[Saved data entries]
-- ==== Sys2Proof/Machine/Arbiter.lean ====
section
/-!
DEFINITION. The egress arbiter of a port: gates (R191 to R194), credit (R195 to R197), eligibility and order
(R188, R192, R198 to R201).
-/
namespace Sys2Proof.Machine

/-! ## Instants of the drive's time -/

/-- Time passes until the drive's time reaches a value, if it has not. -/
def State.waitTime (ns : Nat) (s : State) : State :=
  let d : Int := (ns - s.timeNs : Nat)
  let pace := 1000000000 + s.time.ratePpb
  { s with elapsed := s.elapsed + ((d * 1000000000 + pace - 1) / pace).toNat }

/-! ## Wire time -/

/-- Nanoseconds of one bit at a link speed in Mb/s. -/
def bitNs (speed : Nat) : Nat := if speed = 1000 then 1 else if speed = 100 then 10 else 100

/-- Wire time of a frame with preamble, SFD and inter-frame gap. -/
def wireNs (speed length : Nat) : Nat := (length + 20) * 8 * bitNs speed

/-! ## Gates -/

/-- The entries of a list that run: those in use with a non-zero interval (R139, R192). -/
def GateListCfg.runs (g : GateListCfg) : List GateEntry := g.inUse.filter fun e => e.intervalNs ≠ 0

/-- The list keeps no gate shut where R139 says so. -/
def GateListCfg.active (g : GateListCfg) : Bool := decide (g.enable = 1) && !g.runs.isEmpty

/-- The base time in ns. -/
def GateListCfg.base (g : GateListCfg) : Nat := g.baseS * 1000000000 + g.baseNs

/-- The first cycle boundary at or after an instant (R191). -/
def GateListCfg.boundary (g : GateListCfg) (t : Nat) : Nat :=
  if t ≤ g.base then g.base else g.base + (t - g.base + g.cycleNs - 1) / g.cycleNs * g.cycleNs

/-- A list put to use at an instant: gates open until the first cycle starts (R191). -/
def GateListCfg.arm (g : GateListCfg) (now : Nat) : GateRun :=
  { running := false, cycleStart := g.boundary now, entry := 0, entryEnd := g.boundary now }

/-- The segments of one cycle: gates and length; the last entry holds until the cycle ends (R192). -/
def GateListCfg.segments (g : GateListCfg) : List (Nat × Nat) :=
  let rs := g.runs
  let total := natSum (rs.map GateEntry.intervalNs)
  match rs.getLast? with
  | none => []
  | some l => rs.dropLast.map (fun e => (e.gates, e.intervalNs)) ++ [(l.gates, l.intervalNs + (g.cycleNs - total))]

/-- How long a class's gate stays open over some segments; none when it does not close in them. -/
def openFor (cls : Nat) : List (Nat × Nat) → Option Nat
  | [] => none
  | (gates, n) :: rest => if bit gates cls then (openFor cls rest).map (n + ·) else some 0

/-- Time until a class's gate closes, from an instant of the drive's time; none when it stays open. -/
def gateCloses (g : GateListCfg) (r : GateRun) (now cls : Nat) : Option Nat :=
  if !r.running then
    if r.gates = 0xFF ∧ g.active then (openFor cls g.segments).map (r.cycleStart - now + ·) else none
  else (openFor cls ((g.segments.drop (r.entry + 1)) ++ g.segments)).map (r.entryEnd - now + ·)

/-- The effect of an entry: its gates, and hold or release while preemption is active (R139, R193). -/
def GateRun.apply (active : Bool) (e : GateEntry) (r : GateRun) : GateRun :=
  { r with gates := e.gates, hold := if active ∧ e.op = 1 then true else if active ∧ e.op = 2 then false else r.hold }

/-- The next entry or cycle of a list begins (R192). -/
def GateRun.next (g : GateListCfg) (active : Bool) (r : GateRun) : GateRun :=
  let rs := g.runs
  let last := rs.length - 1
  let fresh := !r.running || decide (last ≤ r.entry)
  let start := if !r.running then r.cycleStart else if last ≤ r.entry then r.cycleStart + g.cycleNs else r.entryEnd
  let k := if fresh then 0 else r.entry + 1
  let cycle := if fresh then start else r.cycleStart
  let e := rs.getD k {}
  { r with running := true, cycleStart := cycle, entry := k, entryEnd := if k = last then cycle + g.cycleNs else start + e.intervalNs }.apply active e

/-- R194: the cycle realigned to a stepped time. -/
def GateRun.realign (g : GateListCfg) (now : Nat) (r : GateRun) : GateRun :=
  let b := g.boundary now
  let b := if b - now < g.cycleExtNs then b + g.cycleNs else b
  if r.running then { r with cycleStart := b - g.cycleNs, entry := g.runs.length - 1, entryEnd := b }
  else { r with cycleStart := b, entryEnd := b }

/-- The gate list of a port is in use. -/
def State.listInUse (q : Port) (s : State) : Bool := s.net.configured && (s.cfg.inUse.gates.get q).active

/-! ## Shapers -/

/-- A class is shaped on a port (R195). -/
def State.shaped (q : Port) (cls : Nat) (s : State) : Bool :=
  s.net.configured && ((decide (cls = 5) && bit (s.cfg.inUse.shaper.get q).enable 0) ||
    (decide (cls = 6) && bit (s.cfg.inUse.shaper.get q).enable 1))

/-- The shaper of a class. -/
def PortState.shaper (p : PortState) (cls : Nat) : Shaper := if cls = 5 then p.shaper5 else p.shaper6

/-- One shaper changed. -/
def PortState.modShaper (cls : Nat) (f : Shaper → Shaper) (p : PortState) : PortState :=
  if cls = 5 then { p with shaper5 := f p.shaper5 } else { p with shaper6 := f p.shaper6 }

/-- `bounds` of R195 with a slope, a rate and the largest frame's bits. -/
def Shaper.bounds (idle r f : Nat) (c : Shaper) : Shaper :=
  let hi : Int := (f * idle : Nat)
  let lo : Int := (f : Int) * ((idle : Int) - r)
  { idle := idle, hi := hi, lo := lo, cs := max (min c.cs hi) lo }

/-- `credit_per_bit_time` of R195. -/
def Shaper.bitTime (r : Nat) (gateOpen sending waiting : Bool) (c : Shaper) : Shaper :=
  if c.idle = 0 ∨ !gateOpen then c
  else
    let cs : Int :=
      if sending then c.cs + c.idle - r
      else if waiting then c.cs + c.idle
      else if c.cs < 0 then min 0 (c.cs + c.idle)
      else 0
    { c with cs := max (min cs c.hi) c.lo }

/-- The slopes in effect on a port that came up at a rate (R197): both scaled together above 75 %. -/
def scaleSlopes (s5 s6 rate : Nat) : Nat × Nat :=
  if 75 * rate < 100 * (s5 + s6) then (s5 * (75 * rate) / (100 * (s5 + s6)), s6 * (75 * rate) / (100 * (s5 + s6))) else (s5, s6)

/-- Port rate in kb/s. -/
def rateKbps (speed : Nat) : Nat := speed * 1000

/-- Bits of the largest frame with its overhead. -/
def State.frameBits (q : Port) (s : State) : Nat := ((s.cfg.inUse.port.get q).maxFrame + 20) * 8

/-- R196: the slopes of the configuration in use put on a port's shapers. -/
def State.setSlopes (q : Port) (s : State) : State :=
  let c := s.cfg.inUse.shaper.get q
  let p := s.portOf q
  let (a, b) := if p.up then scaleSlopes c.idleSlope5 c.idleSlope6 (rateKbps p.speed) else (c.idleSlope5, c.idleSlope6)
  let f := s.frameBits q
  s.modPort q fun p => { p with shaper5 := p.shaper5.bounds a (rateKbps p.speed) f, shaper6 := p.shaper6.bounds b (rateKbps p.speed) f }

/-! ## Frames -/

/-- An LY3 first answer (row 2 of Table 8-2). -/
def EpEntry.first (e : EpEntry) : Bool :=
  match e.load with
  | .ly m => m.first
  | .raw _ | .dawn .. => false

/-- The class of a frame on the wire; pause and 802.1AS frames have none. -/
def OnWire.cls : OnWire → Option Nat
  | .pause _ | .gptp _ => none
  | .ep e => some e.cls
  | .fwd f => some f.cls

/-- Whether a frame travels by the express MAC (R201). -/
def OnWire.express : OnWire → Bool
  | .pause _ | .gptp _ => true
  | .ep e => e.express
  | .fwd f => f.express

/-- Bytes of the message of an 802.1AS frame (R181). -/
def GptpMsg.length : GptpMsg → Nat
  | .sync .. | .signaling => 44
  | .followUp .. => 76
  | .pdelayReq .. | .pdelayResp .. | .pdelayRespFollowUp .. => 54
  | .announce a => 68 + 8 * a.path.length

/-- Bytes of a frame on the wire. -/
def OnWire.length : OnWire → Nat
  | .pause _ => 64
  | .gptp f => wireLength false f.msg.length
  | .ep e => e.length
  | .fwd f => f.length

/-- Bytes on the wire of the first piece of a preemptable frame, or of a remainder (R192, R200): a fragment of 64 bytes of a
frame, or of 60 of a remainder, with its mCRC, where 64 bytes stay for the last one; else the whole of it. -/
def firstPiece (resumed : Bool) (length : Nat) : Nat :=
  let least := if resumed then 60 else 64
  if least + 64 ≤ length then least + 4 else length

/-- R188: whether a frame of a class may start now; `length` is that of the piece that must leave before the gate closes where
the frame is express or preemption is not active, and of the frame or `resumed` remainder itself otherwise. -/
def State.eligible (q : Port) (cls length : Nat) (express first : Bool) (s : State) (resumed : Bool := false) : Bool :=
  let p := s.portOf q
  let active := decide (p.preempt = .active)
  let fragment := active && !express
  p.heldUntil.isNone && bit p.gate.gates cls &&
  (match (if s.listInUse q then gateCloses (s.cfg.inUse.gates.get q) p.gate s.timeNs cls else none) with
   | none => true
   | some t => decide (wireNs p.speed (if fragment then firstPiece resumed length else length) ≤ t)) &&
  (first || !s.shaped q cls || (decide (0 < (p.shaper cls).idle) && decide (0 ≤ (p.shaper cls).cs))) &&
  !(fragment && p.gate.hold)

/-- What the arbiter takes. -/
inductive Pick where
  | pause
  | gptp
  | ep (index : Nat)
  | fwd (index : Nat)
  /-- the remainder of the preempted frame -/
  | resume
  deriving DecidableEq, Repr

/-- Index of the first element with a property. -/
def firstIdx {α : Type} (p : α → Bool) (l : List α) : Option Nat := (l.zipIdx.find? fun x => p x.1).map Prod.snd

/-- The next frame of an entry is in the port's queue (R173). -/
def EpEntry.entered (e : EpEntry) : Bool := !e.queued.isEmpty

/-- The session whose message an entry carries. -/
def EpEntry.session (e : EpEntry) : Option Nat :=
  match e.load with
  | .ly m => some m.session
  | .raw _ | .dawn .. => none

/-- An entry of a class waits behind one of its own session, whose messages of a class leave in the order of their forming (R255). -/
def EpEntry.behind (before : List EpEntry) (e : EpEntry) : Bool :=
  e.session.isSome && before.any fun x => x.cls = e.cls && !x.first && decide (x.session = e.session)

/-- Row 2: the eligible first answer of the earliest admission. -/
def State.pickFirst (q : Port) (s : State) : Option Nat :=
  let xs := ((s.portOf q).epQ.zipIdx).filter fun x => x.1.first && x.1.entered && s.eligible q x.1.cls x.1.length true true
  match xs with
  | [] => none
  | x :: rest => some (rest.foldl (fun b y => if y.1.admitAt < b.1.admitAt then y else b) x).2

/-- Rows 4 and 5: class 7 down to 0, endpoint frames before forwarded ones, by a test on the express mark. -/
def State.pickClass (q : Port) (want : Bool → Bool) (s : State) : Option Pick :=
  let p := s.portOf q
  [7, 6, 5, 4, 3, 2, 1, 0].findSome? fun c =>
    match (p.epQ.zipIdx).find? fun (e, k) => e.cls = c && !e.first && want e.express && e.entered && !e.behind (p.epQ.take k) &&
        s.eligible q c e.length e.express false with
    | some (_, k) => some (.ep k)
    | none =>
      match firstIdx (fun (f : FwdFrame) => f.cls = c && want f.express && s.eligible q c f.length f.express false) p.fwdQ with
      | some k => some (.fwd k)
      | none => none

/-- The express rows of Table 8-2: 1 to 4. -/
def State.pickExpress (q : Port) (s : State) : Option Pick :=
  let p := s.portOf q
  if !p.pauseQ.isEmpty then some .pause
  else match s.pickFirst q with
    | some k => some (.ep k)
    | none =>
      if !p.gptpQ.isEmpty && p.heldUntil.isNone then some .gptp
      else if p.preempt = .active then s.pickClass q id else s.pickClass q fun _ => true

/-- The frame that an idle port takes next (Table 8-2). A preempted frame ends before another preemptable one begins. -/
def State.pick (q : Port) (s : State) : Option Pick :=
  match s.pickExpress q with
  | some x => some x
  | none =>
    let p := s.portOf q
    match p.preempted with
    | some (w, n) => if s.eligible q (w.cls.getD 0) (w.length - n) false false (resumed := true) then some .resume else none
    | none => if p.preempt = .active then s.pickClass q not else none

/-- R200: a preemptable frame of which `sent` bytes are out may be preempted here; a fragment has 64 bytes with its mCRC. -/
def PortState.mayPreempt (sent : Nat) (p : PortState) : Bool :=
  match p.onWire with
  | none => false
  | some w => decide (p.preempt = .active) && p.cut.isNone && !w.express && decide (64 ≤ sent ∧ p.fragFrom + 60 ≤ sent) &&
    decide (sent + 64 ≤ w.length)

/-- The preemptable frame on the wire must stop: its gate is closed or the MAC holds (R192, R193). -/
def PortState.mustStop (p : PortState) : Bool :=
  match p.onWire with
  | none => false
  | some w => p.gate.hold || !bit p.gate.gates (w.cls.getD 0)

/-! ## Room in the queues (R173) -/

/-- Whether a forwarded frame of a class finds its guaranteed 4 KiB or free shared space of the 96 KiB. A frame takes its bytes
from destination to FCS, from the guaranteed space first and the rest from the shared space (notes/assumptions/10.md). -/
def fwdRoom (queued : List FwdFrame) (cls length : Nat) : Bool :=
  let used (c : Nat) := natSum ((queued.filter fun f => f.cls = c).map FwdFrame.length)
  let shared := natSum ((List.range 8).map fun c => used c - 4096)
  let mine := used cls + length
  decide (mine ≤ 4096) || decide (shared - (used cls - 4096) + (mine - 4096) ≤ 65536)

end Sys2Proof.Machine
end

Problem to work on:
Above are some records; copy exactly the lines from the one with "(decide (cls = 6)" through the one with "def scaleSlopes (s5", both included, and no others.

Task output:
    (decide (cls = 6) && bit (s.cfg.inUse.shaper.get q).enable 1))

/-- The shaper of a class. -/
def PortState.shaper (p : PortState) (cls : Nat) : Shaper := if cls = 5 then p.shaper5 else p.shaper6

/-- One shaper changed. -/
def PortState.modShaper (cls : Nat) (f : Shaper → Shaper) (p : PortState) : PortState :=
  if cls = 5 then { p with shaper5 := f p.shaper5 } else { p with shaper6 := f p.shaper6 }

/-- `bounds` of R195 with a slope, a rate and the largest frame's bits. -/
def Shaper.bounds (idle r f : Nat) (c : Shaper) : Shaper :=
  let hi : Int := (f * idle : Nat)
  let lo : Int := (f : Int) * ((idle : Int) - r)
  { idle := idle, hi := hi, lo := lo, cs := max (min c.cs hi) lo }

/-- `credit_per_bit_time` of R195. -/
def Shaper.bitTime (r : Nat) (gateOpen sending waiting : Bool) (c : Shaper) : Shaper :=
  if c.idle = 0 ∨ !gateOpen then c
  else
    let cs : Int :=
      if sending then c.cs + c.idle - r
      else if waiting then c.cs + c.idle
      else if c.cs < 0 then min 0 (c.cs + c.idle)
      else 0
    { c with cs := max (min cs c.hi) c.lo }

/-- The slopes in effect on a port that came up at a rate (R197): both scaled together above 75 %. -/
def scaleSlopes (s5 s6 rate : Nat) : Nat × Nat :=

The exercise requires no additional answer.